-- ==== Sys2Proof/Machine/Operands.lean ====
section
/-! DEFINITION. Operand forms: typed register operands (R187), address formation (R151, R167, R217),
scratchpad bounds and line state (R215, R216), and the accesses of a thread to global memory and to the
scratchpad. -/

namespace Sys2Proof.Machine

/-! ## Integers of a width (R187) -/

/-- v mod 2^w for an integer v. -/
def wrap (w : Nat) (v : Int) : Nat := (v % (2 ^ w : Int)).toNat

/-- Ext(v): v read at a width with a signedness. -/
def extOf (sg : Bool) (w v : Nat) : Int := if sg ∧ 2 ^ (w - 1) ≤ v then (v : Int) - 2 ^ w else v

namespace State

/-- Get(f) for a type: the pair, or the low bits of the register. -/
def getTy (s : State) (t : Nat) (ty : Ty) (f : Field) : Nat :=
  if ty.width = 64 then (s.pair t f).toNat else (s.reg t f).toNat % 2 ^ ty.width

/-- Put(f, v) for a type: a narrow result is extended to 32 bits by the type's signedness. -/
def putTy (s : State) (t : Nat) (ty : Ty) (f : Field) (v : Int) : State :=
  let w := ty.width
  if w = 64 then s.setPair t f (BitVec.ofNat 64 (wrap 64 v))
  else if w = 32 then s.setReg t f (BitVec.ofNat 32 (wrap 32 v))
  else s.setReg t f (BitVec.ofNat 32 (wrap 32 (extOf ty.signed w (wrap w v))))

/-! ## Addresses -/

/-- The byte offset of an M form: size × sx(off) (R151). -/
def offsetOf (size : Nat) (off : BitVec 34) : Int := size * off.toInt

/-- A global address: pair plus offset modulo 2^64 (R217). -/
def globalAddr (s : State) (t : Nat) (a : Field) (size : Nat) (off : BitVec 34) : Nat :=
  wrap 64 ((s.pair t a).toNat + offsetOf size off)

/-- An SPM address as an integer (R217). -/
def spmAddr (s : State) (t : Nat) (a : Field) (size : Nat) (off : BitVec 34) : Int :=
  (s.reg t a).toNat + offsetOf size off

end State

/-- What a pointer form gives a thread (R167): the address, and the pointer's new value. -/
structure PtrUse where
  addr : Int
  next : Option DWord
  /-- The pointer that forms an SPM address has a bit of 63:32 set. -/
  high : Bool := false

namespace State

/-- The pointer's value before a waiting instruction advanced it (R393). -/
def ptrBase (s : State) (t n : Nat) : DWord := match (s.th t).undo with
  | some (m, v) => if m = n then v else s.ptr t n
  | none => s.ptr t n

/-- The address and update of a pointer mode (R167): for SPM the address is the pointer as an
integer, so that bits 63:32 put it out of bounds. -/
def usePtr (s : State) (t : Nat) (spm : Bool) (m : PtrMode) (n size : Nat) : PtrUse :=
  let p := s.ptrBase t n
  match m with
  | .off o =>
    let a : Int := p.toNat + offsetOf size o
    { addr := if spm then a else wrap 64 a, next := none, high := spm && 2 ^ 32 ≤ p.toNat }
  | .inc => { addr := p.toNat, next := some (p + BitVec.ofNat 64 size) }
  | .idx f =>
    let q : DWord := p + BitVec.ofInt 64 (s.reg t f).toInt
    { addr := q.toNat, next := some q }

• • • • • • •

The complete listing must be printed again exactly as given.

-- ==== Sys2Proof/Machine/Operands.lean ====
section
/-! DEFINITION. Operand forms: typed register operands (R187), address formation (R151, R167, R217),
scratchpad bounds and line state (R215, R216), and the accesses of a thread to global memory and to the
scratchpad. -/

namespace Sys2Proof.Machine

/-! ## Integers of a width (R187) -/

/-- v mod 2^w for an integer v. -/
def wrap (w : Nat) (v : Int) : Nat := (v % (2 ^ w : Int)).toNat

/-- Ext(v): v read at a width with a signedness. -/
def extOf (sg : Bool) (w v : Nat) : Int := if sg ∧ 2 ^ (w - 1) ≤ v then (v : Int) - 2 ^ w else v

namespace State

/-- Get(f) for a type: the pair, or the low bits of the register. -/
def getTy (s : State) (t : Nat) (ty : Ty) (f : Field) : Nat :=
  if ty.width = 64 then (s.pair t f).toNat else (s.reg t f).toNat % 2 ^ ty.width

/-- Put(f, v) for a type: a narrow result is extended to 32 bits by the type's signedness. -/
def putTy (s : State) (t : Nat) (ty : Ty) (f : Field) (v : Int) : State :=
  let w := ty.width
  if w = 64 then s.setPair t f (BitVec.ofNat 64 (wrap 64 v))
  else if w = 32 then s.setReg t f (BitVec.ofNat 32 (wrap 32 v))
  else s.setReg t f (BitVec.ofNat 32 (wrap 32 (extOf ty.signed w (wrap w v))))

/-! ## Addresses -/

/-- The byte offset of an M form: size × sx(off) (R151). -/
def offsetOf (size : Nat) (off : BitVec 34) : Int := size * off.toInt

/-- A global address: pair plus offset modulo 2^64 (R217). -/
def globalAddr (s : State) (t : Nat) (a : Field) (size : Nat) (off : BitVec 34) : Nat :=
  wrap 64 ((s.pair t a).toNat + offsetOf size off)

/-- An SPM address as an integer (R217). -/
def spmAddr (s : State) (t : Nat) (a : Field) (size : Nat) (off : BitVec 34) : Int :=
  (s.reg t a).toNat + offsetOf size off

end State

/-- What a pointer form gives a thread (R167): the address, and the pointer's new value. -/
structure PtrUse where
  addr : Int
  next : Option DWord
  /-- The pointer that forms an SPM address has a bit of 63:32 set. -/
  high : Bool := false

namespace State

/-- The pointer's value before a waiting instruction advanced it (R393). -/
def ptrBase (s : State) (t n : Nat) : DWord := match (s.th t).undo with
  | some (m, v) => if m = n then v else s.ptr t n
  | none => s.ptr t n

/-- The address and update of a pointer mode (R167): for SPM the address is the pointer as an
integer, so that bits 63:32 put it out of bounds. -/
def usePtr (s : State) (t : Nat) (spm : Bool) (m : PtrMode) (n size : Nat) : PtrUse :=
  let p := s.ptrBase t n
  match m with
  | .off o =>
    let a : Int := p.toNat + offsetOf size o
    { addr := if spm then a else wrap 64 a, next := none, high := spm && 2 ^ 32 ≤ p.toNat }
  | .inc => { addr := p.toNat, next := some (p + BitVec.ofNat 64 size) }
  | .idx f =>
    let q : DWord := p + BitVec.ofInt 64 (s.reg t f).toInt
    { addr := q.toNat, next := some q }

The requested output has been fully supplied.